Summary (Overview)

  • Wan-Streamer is a native-streaming, end-to-end foundation model for real-time, full-duplex text, audio, and video interaction, using a single Transformer with block-causal attention.
  • Unlike cascaded interactive systems, it jointly learns perception, reasoning, generation, response timing, turn management, and cross-modal synchronization without relying on external VAD, ASR, language, TTS, audio-driven animation, or video-generation modules.
  • The entire stack is designed for causality: strictly causal audio and video VAEs, causal encoders/decoders, block-causal multimodal attention, and full-history autoregressive streaming, enabling streaming units as short as 160 ms at 25 FPS.
  • A deployable thinker-performer inference pipeline preserves the unified model state via KV-cache exchange while overlapping understanding and generation, achieving approximately 200 ms model-side latency and approximately 550 ms total interaction latency (including 350 ms bidirectional network).
  • The model is trained in three stages (independent-task pretraining, end-to-end interaction training, distillation for low-latency streaming) using a broad mixture of understanding, generation, and duplex interaction data, reaching sub-second duplex audio-visual communication without module-boundary waiting times.
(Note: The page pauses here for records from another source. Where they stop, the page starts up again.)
-- ==== Sys2Proof/Laws/State.lean ====
section
/-! SUPPORT. What each update of the state leaves as it was, field by field. -/

namespace Sys2Proof.Machine

/-! ### setReg -/

@[simp] theorem State.setReg_pending (s : State) (f : Fld) (g p x i v : Nat) : (s.setReg f g p x i v).pending = s.pending := rfl
@[simp] theorem State.setReg_now (s : State) (f : Fld) (g p x i v : Nat) : (s.setReg f g p x i v).now = s.now := rfl
@[simp] theorem State.setReg_free (s : State) (f : Fld) (g p x i v : Nat) : (s.setReg f g p x i v).free = s.free := rfl
@[simp] theorem State.setReg_dev (s : State) (f : Fld) (g p x i v : Nat) : (s.setReg f g p x i v).dev = s.dev := rfl
@[simp] theorem State.setReg_latches (s : State) (f : Fld) (g p x i v : Nat) : (s.setReg f g p x i v).latches = s.latches := rfl
@[simp] theorem State.setReg_out (s : State) (f : Fld) (g p x i v : Nat) : (s.setReg f g p x i v).out = s.out := rfl
@[simp] theorem State.setReg_time (s : State) (f : Fld) (g p x i v : Nat) : (s.setReg f g p x i v).time = s.time := rfl
@[simp] theorem State.setReg_tel (s : State) (f : Fld) (g p x i v : Nat) : (s.setReg f g p x i v).tel = s.tel := rfl
@[simp] theorem State.setReg_course (s : State) (f : Fld) (g p x i v : Nat) : (s.setReg f g p x i v).course = s.course := rfl
@[simp] theorem State.setReg_hw (s : State) (f : Fld) (g p x i v : Nat) : (s.setReg f g p x i v).hw = s.hw := rfl
@[simp] theorem State.setReg_boot (s : State) (f : Fld) (g p x i v : Nat) : (s.setReg f g p x i v).boot = s.boot := rfl
@[simp] theorem State.setReg_q (s : State) (f : Fld) (g p x i v : Nat) : (s.setReg f g p x i v).q = s.q := rfl
@[simp] theorem State.setReg_part (s : State) (f : Fld) (g p x i v : Nat) : (s.setReg f g p x i v).part = s.part := rfl
@[simp] theorem State.setReg_sq (s : State) (f : Fld) (g p x i v : Nat) : (s.setReg f g p x i v).sq = s.sq := rfl
@[simp] theorem State.setReg_pdir (s : State) (f : Fld) (g p x i v : Nat) : (s.setReg f g p x i v).pdir = s.pdir := rfl
@[simp] theorem State.setReg_tier (s : State) (f : Fld) (g p x i v : Nat) : (s.setReg f g p x i v).tier = s.tier := rfl
@[simp] theorem State.setReg_att (s : State) (f : Fld) (g p x i v : Nat) : (s.setReg f g p x i v).att = s.att := rfl
@[simp] theorem State.setReg_dlv (s : State) (f : Fld) (g p x i v : Nat) : (s.setReg f g p x i v).dlv = s.dlv := rfl
@[simp] theorem State.setReg_cxl (s : State) (f : Fld) (g p x i v : Nat) : (s.setReg f g p x i v).cxl = s.cxl := rfl
@[simp] theorem State.setReg_net (s : State) (f : Fld) (g p x i v : Nat) : (s.setReg f g p x i v).net = s.net := rfl
@[simp] theorem State.setReg_ftl (s : State) (f : Fld) (g p x i v : Nat) : (s.setReg f g p x i v).ftl = s.ftl := rfl
@[simp] theorem State.setReg_plp (s : State) (f : Fld) (g p x i v : Nat) : (s.setReg f g p x i v).plp = s.plp := rfl
@[simp] theorem State.setReg_sec (s : State) (f : Fld) (g p x i v : Nat) : (s.setReg f g p x i v).sec = s.sec := rfl
@[simp] theorem State.setReg_pol (s : State) (f : Fld) (g p x i v : Nat) : (s.setReg f g p x i v).pol = s.pol := rfl

/-! ### bumpReg -/

@[simp] theorem State.bumpReg_pending (s : State) (f : Fld) (g p x i n : Nat) : (s.bumpReg f g p x i n).pending = s.pending := rfl
@[simp] theorem State.bumpReg_now (s : State) (f : Fld) (g p x i n : Nat) : (s.bumpReg f g p x i n).now = s.now := rfl
@[simp] theorem State.bumpReg_free (s : State) (f : Fld) (g p x i n : Nat) : (s.bumpReg f g p x i n).free = s.free := rfl
@[simp] theorem State.bumpReg_dev (s : State) (f : Fld) (g p x i n : Nat) : (s.bumpReg f g p x i n).dev = s.dev := rfl
@[simp] theorem State.bumpReg_latches (s : State) (f : Fld) (g p x i n : Nat) : (s.bumpReg f g p x i n).latches = s.latches := rfl
@[simp] theorem State.bumpReg_out (s : State) (f : Fld) (g p x i n : Nat) : (s.bumpReg f g p x i n).out = s.out := rfl
@[simp] theorem State.bumpReg_time (s : State) (f : Fld) (g p x i n : Nat) : (s.bumpReg f g p x i n).time = s.time := rfl
@[simp] theorem State.bumpReg_tel (s : State) (f : Fld) (g p x i n : Nat) : (s.bumpReg f g p x i n).tel = s.tel := rfl
@[simp] theorem State.bumpReg_course (s : State) (f : Fld) (g p x i n : Nat) : (s.bumpReg f g p x i n).course = s.course := rfl
@[simp] theorem State.bumpReg_hw (s : State) (f : Fld) (g p x i n : Nat) : (s.bumpReg f g p x i n).hw = s.hw := rfl
@[simp] theorem State.bumpReg_boot (s : State) (f : Fld) (g p x i n : Nat) : (s.bumpReg f g p x i n).boot = s.boot := rfl
@[simp] theorem State.bumpReg_q (s : State) (f : Fld) (g p x i n : Nat) : (s.bumpReg f g p x i n).q = s.q := rfl
@[simp] theorem State.bumpReg_part (s : State) (f : Fld) (g p x i n : Nat) : (s.bumpReg f g p x i n).part = s.part := rfl
@[simp] theorem State.bumpReg_sq (s : State) (f : Fld) (g p x i n : Nat) : (s.bumpReg f g p x i n).sq = s.sq := rfl
@[simp] theorem State.bumpReg_pdir (s : State) (f : Fld) (g p x i n : Nat) : (s.bumpReg f g p x i n).pdir = s.pdir := rfl
@[simp] theorem State.bumpReg_tier (s : State) (f : Fld) (g p x i n : Nat) : (s.bumpReg f g p x i n).tier = s.tier := rfl
@[simp] theorem State.bumpReg_att (s : State) (f : Fld) (g p x i n : Nat) : (s.bumpReg f g p x i n).att = s.att := rfl
@[simp] theorem State.bumpReg_dlv (s : State) (f : Fld) (g p x i n : Nat) : (s.bumpReg f g p x i n).dlv = s.dlv := rfl
@[simp] theorem State.bumpReg_cxl (s : State) (f : Fld) (g p x i n : Nat) : (s.bumpReg f g p x i n).cxl = s.cxl := rfl
@[simp] theorem State.bumpReg_net (s : State) (f : Fld) (g p x i n : Nat) : (s.bumpReg f g p x i n).net = s.net := rfl
@[simp] theorem State.bumpReg_ftl (s : State) (f : Fld) (g p x i n : Nat) : (s.bumpReg f g p x i n).ftl = s.ftl := rfl
@[simp] theorem State.bumpReg_plp (s : State) (f : Fld) (g p x i n : Nat) : (s.bumpReg f g p x i n).plp = s.plp := rfl
@[simp] theorem State.bumpReg_sec (s : State) (f : Fld) (g p x i n : Nat) : (s.bumpReg f g p x i n).sec = s.sec := rfl
@[simp] theorem State.bumpReg_pol (s : State) (f : Fld) (g p x i n : Nat) : (s.bumpReg f g p x i n).pol = s.pol := rfl

/-! ### w -/

@[simp] theorem State.w_pending (s : State) (f : Fld) (v : Nat) : (s.w f v).pending = s.pending := rfl
@[simp] theorem State.w_now (s : State) (f : Fld) (v : Nat) : (s.w f v).now = s.now := rfl
@[simp] theorem State.w_free (s : State) (f : Fld) (v : Nat) : (s.w f v).free = s.free := rfl
@[simp] theorem State.w_dev (s : State) (f : Fld) (v : Nat) : (s.w f v).dev = s.dev := rfl
@[simp] theorem State.w_latches (s : State) (f : Fld) (v : Nat) : (s.w f v).latches = s.latches := rfl
@[simp] theorem State.w_out (s : State) (f : Fld) (v : Nat) : (s.w f v).out = s.out := rfl
@[simp] theorem State.w_time (s : State) (f : Fld) (v : Nat) : (s.w f v).time = s.time := rfl
@[simp] theorem State.w_tel (s : State) (f : Fld) (v : Nat) : (s.w f v).tel = s.tel := rfl
@[simp] theorem State.w_course (s : State) (f : Fld) (v : Nat) : (s.w f v).course = s.course := rfl
@[simp] theorem State.w_hw (s : State) (f : Fld) (v : Nat) : (s.w f v).hw = s.hw := rfl
@[simp] theorem State.w_boot (s : State) (f : Fld) (v : Nat) : (s.w f v).boot = s.boot := rfl
@[simp] theorem State.w_q (s : State) (f : Fld) (v : Nat) : (s.w f v).q = s.q := rfl
@[simp] theorem State.w_part (s : State) (f : Fld) (v : Nat) : (s.w f v).part = s.part := rfl
@[simp] theorem State.w_sq (s : State) (f : Fld) (v : Nat) : (s.w f v).sq = s.sq := rfl
@[simp] theorem State.w_pdir (s : State) (f : Fld) (v : Nat) : (s.w f v).pdir = s.pdir := rfl
@[simp] theorem State.w_tier (s : State) (f : Fld) (v : Nat) : (s.w f v).tier = s.tier := rfl
@[simp] theorem State.w_att (s : State) (f : Fld) (v : Nat) : (s.w f v).att = s.att := rfl
@[simp] theorem State.w_dlv (s : State) (f : Fld) (v : Nat) : (s.w f v).dlv = s.dlv := rfl
@[simp] theorem State.w_cxl (s : State) (f : Fld) (v : Nat) : (s.w f v).cxl = s.cxl := rfl
@[simp] theorem State.w_net (s : State) (f : Fld) (v : Nat) : (s.w f v).net = s.net := rfl
@[simp] theorem State.w_ftl (s : State) (f : Fld) (v : Nat) : (s.w f v).ftl = s.ftl := rfl
@[simp] theorem State.w_plp (s : State) (f : Fld) (v : Nat) : (s.w f v).plp = s.plp := rfl
@[simp] theorem State.w_sec (s : State) (f : Fld) (v : Nat) : (s.w f v).sec = s.sec := rfl
@[simp] theorem State.w_pol (s : State) (f : Fld) (v : Nat) : (s.w f v).pol = s.pol := rfl

/-! ### wi -/

@[simp] theorem State.wi_pending (s : State) (f : Fld) (i v : Nat) : (s.wi f i v).pending = s.pending := rfl
@[simp] theorem State.wi_now (s : State) (f : Fld) (i v : Nat) : (s.wi f i v).now = s.now := rfl
@[simp] theorem State.wi_free (s : State) (f : Fld) (i v : Nat) : (s.wi f i v).free = s.free := rfl
@[simp] theorem State.wi_dev (s : State) (f : Fld) (i v : Nat) : (s.wi f i v).dev = s.dev := rfl
@[simp] theorem State.wi_latches (s : State) (f : Fld) (i v : Nat) : (s.wi f i v).latches = s.latches := rfl
@[simp] theorem State.wi_out (s : State) (f : Fld) (i v : Nat) : (s.wi f i v).out = s.out := rfl
@[simp] theorem State.wi_time (s : State) (f : Fld) (i v : Nat) : (s.wi f i v).time = s.time := rfl
@[simp] theorem State.wi_tel (s : State) (f : Fld) (i v : Nat) : (s.wi f i v).tel = s.tel := rfl
@[simp] theorem State.wi_course (s : State) (f : Fld) (i v : Nat) : (s.wi f i v).course = s.course := rfl
@[simp] theorem State.wi_hw (s : State) (f : Fld) (i v : Nat) : (s.wi f i v).hw = s.hw := rfl
@[simp] theorem State.wi_boot (s : State) (f : Fld) (i v : Nat) : (s.wi f i v).boot = s.boot := rfl
@[simp] theorem State.wi_q (s : State) (f : Fld) (i v : Nat) : (s.wi f i v).q = s.q := rfl
@[simp] theorem State.wi_part (s : State) (f : Fld) (i v : Nat) : (s.wi f i v).part = s.part := rfl
@[simp] theorem State.wi_sq (s : State) (f : Fld) (i v : Nat) : (s.wi f i v).sq = s.sq := rfl
@[simp] theorem State.wi_pdir (s : State) (f : Fld) (i v : Nat) : (s.wi f i v).pdir = s.pdir := rfl
@[simp] theorem State.wi_tier (s : State) (f : Fld) (i v : Nat) : (s.wi f i v).tier = s.tier := rfl
@[simp] theorem State.wi_att (s : State) (f : Fld) (i v : Nat) : (s.wi f i v).att = s.att := rfl
@[simp] theorem State.wi_dlv (s : State) (f : Fld) (i v : Nat) : (s.wi f i v).dlv = s.dlv := rfl
@[simp] theorem State.wi_cxl (s : State) (f : Fld) (i v : Nat) : (s.wi f i v).cxl = s.cxl := rfl
@[simp] theorem State.wi_net (s : State) (f : Fld) (i v : Nat) : (s.wi f i v).net = s.net := rfl
@[simp] theorem State.wi_ftl (s : State) (f : Fld) (i v : Nat) : (s.wi f i v).ftl = s.ftl := rfl
@[simp] theorem State.wi_plp (s : State) (f : Fld) (i v : Nat) : (s.wi f i v).plp = s.plp := rfl
@[simp] theorem State.wi_sec (s : State) (f : Fld) (i v : Nat) : (s.wi f i v).sec = s.sec := rfl
@[simp] theorem State.wi_pol (s : State) (f : Fld) (i v : Nat) : (s.wi f i v).pol = s.pol := rfl

/-! ### wp -/

@[simp] theorem State.wp_pending (s : State) (f : Fld) (p v : Nat) : (s.wp f p v).pending = s.pending := rfl
@[simp] theorem State.wp_now (s : State) (f : Fld) (p v : Nat) : (s.wp f p v).now = s.now := rfl
@[simp] theorem State.wp_free (s : State) (f : Fld) (p v : Nat) : (s.wp f p v).free = s.free := rfl
@[simp] theorem State.wp_dev (s : State) (f : Fld) (p v : Nat) : (s.wp f p v).dev = s.dev := rfl
@[simp] theorem State.wp_latches (s : State) (f : Fld) (p v : Nat) : (s.wp f p v).latches = s.latches := rfl
@[simp] theorem State.wp_out (s : State) (f : Fld) (p v : Nat) : (s.wp f p v).out = s.out := rfl
@[simp] theorem State.wp_time (s : State) (f : Fld) (p v : Nat) : (s.wp f p v).time = s.time := rfl
@[simp] theorem State.wp_tel (s : State) (f : Fld) (p v : Nat) : (s.wp f p v).tel = s.tel := rfl
@[simp] theorem State.wp_course (s : State) (f : Fld) (p v : Nat) : (s.wp f p v).course = s.course := rfl
@[simp] theorem State.wp_hw (s : State) (f : Fld) (p v : Nat) : (s.wp f p v).hw = s.hw := rfl
@[simp] theorem State.wp_boot (s : State) (f : Fld) (p v : Nat) : (s.wp f p v).boot = s.boot := rfl
@[simp] theorem State.wp_q (s : State) (f : Fld) (p v : Nat) : (s.wp f p v).q = s.q := rfl
@[simp] theorem State.wp_part (s : State) (f : Fld) (p v : Nat) : (s.wp f p v).part = s.part := rfl
@[simp] theorem State.wp_sq (s : State) (f : Fld) (p v : Nat) : (s.wp f p v).sq = s.sq := rfl
@[simp] theorem State.wp_pdir (s : State) (f : Fld) (p v : Nat) : (s.wp f p v).pdir = s.pdir := rfl
@[simp] theorem State.wp_tier (s : State) (f : Fld) (p v : Nat) : (s.wp f p v).tier = s.tier := rfl
@[simp] theorem State.wp_att (s : State) (f : Fld) (p v : Nat) : (s.wp f p v).att = s.att := rfl
@[simp] theorem State.wp_dlv (s : State) (f : Fld) (p v : Nat) : (s.wp f p v).dlv = s.dlv := rfl
@[simp] theorem State.wp_cxl (s : State) (f : Fld) (p v : Nat) : (s.wp f p v).cxl = s.cxl := rfl
@[simp] theorem State.wp_net (s : State) (f : Fld) (p v : Nat) : (s.wp f p v).net = s.net := rfl
@[simp] theorem State.wp_ftl (s : State) (f : Fld) (p v : Nat) : (s.wp f p v).ftl = s.ftl := rfl
@[simp] theorem State.wp_plp (s : State) (f : Fld) (p v : Nat) : (s.wp f p v).plp = s.plp := rfl
@[simp] theorem State.wp_sec (s : State) (f : Fld) (p v : Nat) : (s.wp f p v).sec = s.sec := rfl
@[simp] theorem State.wp_pol (s : State) (f : Fld) (p v : Nat) : (s.wp f p v).pol = s.pol := rfl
Introduction and Theoretical Foundation

Human interaction is fundamentally streaming and full-duplex: we continuously watch, listen, speak, gesture, and interrupt, with perception and expression overlapping. Building artificial systems with the same pattern is increasingly important for embodied assistants, real-time digital humans, live broadcasting, and interactive world models. These applications require a model that continuously consumes audio-visual observations, maintains persistent world and dialogue state, decides when and how to respond, and expresses that response through synchronized language, speech, and video with very low latency.

Recent progress in multimodal language models and video generation has advanced several pieces of this goal, but systems are usually assembled as asymmetric or cascaded pipelines (e.g., separate VAD, ASR, LLM, TTS, avatar rendering). Such pipelines introduce waiting time at module boundaries, accumulate recognition and synchronization errors, and make response timing, turn management, and long-horizon consistency difficult to learn as one behavior.
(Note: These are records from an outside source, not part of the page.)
-- ==== Sys2Proof/Tests/Slice0.lean ====
section
/-! SUPPORT. Tests: ill-formed commands are refused, each clause of the statements has a state that meets its hypotheses, and a few
single steps. -/

namespace Sys2Proof.Tests

open Sys2Proof Sys2Proof.Machine

set_option Elab.async false

/-! ### Builders -/

/-- A geometry of one layer: one query and one key head of 64. -/
def g0 : Geom :=
  { id := 7, qHeads := 1, kvHeads := 1, headDim := 64, vDim := 0, qFmt := 0, outFmt := 0, layers := [⟨0, 0, 0, 0, 0⟩], modOff := 0
    codecOff := 0, digest := [], raw := [] }

/-- Partition 0: active, core 0, 4 GiB of T1 on each stack, 8 GiB of flash. -/
def p0 : Partition :=
  { num := 0, st := .active, geom := some g0, t1 := List.replicate 8 4
    desc := { cores := 1, t1 := List.replicate 8 4, rsv := List.replicate 8 1, flashGib := 8, keyFirst := 0, keyCount := 4 } }

/-- Queue 0, active, of the physical function of port 0. -/
def q0 : Queue := { num := 0, port := 0, fn := 0, loc := 0, st := .active, ver := 0x302 }

/-- An entry: opcode, and fields by offset. -/
def en (o : Op) (fs : List (Nat × Nat)) : Nat := o.code + fs.foldl (fun a f => a + f.2 * 256 ^ f.1) 0

/-- Command 1, started, of queue 0 and partition 0. -/
def k1 (o : Op) (fs : List (Nat × Nat)) : Cmd :=
  { uid := 1, q := 0, part := 0, qg := 0, ver := 0x302, entry := en o fs, acceptT := 0, st := .started }

/-- A device in service: every stack, partition 0, queue 0, these commands and registers. -/
def st (cs : List Cmd) (rs : List (RegKey × Nat) := []) : State :=
  { regs := (F.STAGE_QUOTA.key 0 0 0 0, 16) :: rs
    hw := { hbm := List.replicate 8 { st := .active, pcOk := 2 ^ 32 - 1, capGib := 36, mbps := 1200000 } }
    part := { parts := p0 :: (List.range 63).map fun i => { num := i + 1 } }
    q := { queues := [q0], cmds := cs, nextUid := 2 } }

/-- A sequence of partition 0 of one layer with no position. -/
def y0 : Seq :=
  { part := 0, id := 5, geom := 7, order := 0, ring := false, window := 0, sinks := 0, cls := 0, auto := true, home := 0, lens := [0]
    leaves := [], ns := 0, variant := 0 }

/-- The device with this sequence. -/
def stq (y : Seq) (cs : List Cmd) (rs : List (RegKey × Nat) := []) : State := { st cs rs with sq := { seqs := [y] } }

/-- A sealed page of partition 0 with its leaf, and a copy of it in T1 of die 0. -/
def pg0 : Page :=
  { part := 0, serial := 3, gen := 1, order := 0, layer := 0, first := 0, geom := 7, kf := 0, vf := 0, shared := false, cls := 0
    image := List.replicate 64 1, blocks := [⟨0, false, 0, List.replicate 64 1⟩], base := 0, sealT := 0, sumStack := 0
    sumBytes := 144, summary := some [], score := 0, ts := 0 }

def lf0 : Leaf :=
  { part := 0, serial := 3, gen := 1, order := 0, layers := 1, geom := 7, leafNo := 0, ns := 0, variant := 0, cls := 0, chain := none
    published := false, sealT := 0 }

def cp1 : Copy := { part := 0, serial := 3, tier := 1, die := 0, bytes := 4096, backing := true }

def ph0 : Nat := mkHandle 0 0 1 3

/-- The device with the sequence, whose first leaf is this page. -/
def stp (y : Seq) (cs : List Cmd) (rs : List (RegKey × Nat) := []) : State :=
  { st cs rs with sq := { seqs := [y], pages := [pg0], leaves := [lf0], nextSerial := [(0, 4)] }, tier := { copies := [cp1] } }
The core difficulty is that real-time audio-visual interaction is intrinsically full-duplex: when the user is speaking, the agent should produce visible listening behavior; when the agent is responding, it should still perceive user feedback for interruption and adaptation. Different modalities have different token rates, representations, objectives, and latency constraints, yet they must be causally aligned within a single ongoing process. Wan-Streamer addresses this by design: every component operates causally, every new observation is usable immediately, and every generated unit is emitted and committed back into the interaction history.

Methodology

Model Architecture

Wan-Streamer represents language, audio, and video as an interleaved causal sequence processed by a single Transformer. The interaction is modeled as a continuous causal stream:

pθ(y1:Ku1:K)=k=1Kpθ(ykt,yka,ykvukt,uka,ukv,y<kt,y<ka,y<kv)(1)p_\theta(\mathbf{y}_{1:K} \mid \mathbf{u}_{1:K}) = \prod_{k=1}^K p_\theta\left( y_k^t, y_k^a, y_k^v \mid \mathbf{u}_{\le k}^t, \mathbf{u}_{\le k}^a, \mathbf{u}_{\le k}^v, \mathbf{y}_{<k}^t, \mathbf{y}_{<k}^a, \mathbf{y}_{<k}^v \right) \tag{1}

where uk=(ukt,uka,ukv)\mathbf{u}_k = (u_k^t, u_k^a, u_k^v) are user observations and yk=(ykt,yka,ykv)\mathbf{y}_k = (y_k^t, y_k^a, y_k^v) are agent responses at streaming unit kk. Language response is discrete tokens optimized with cross-entropy loss; audio and video responses are continuous latents generated jointly with conditional flow matching.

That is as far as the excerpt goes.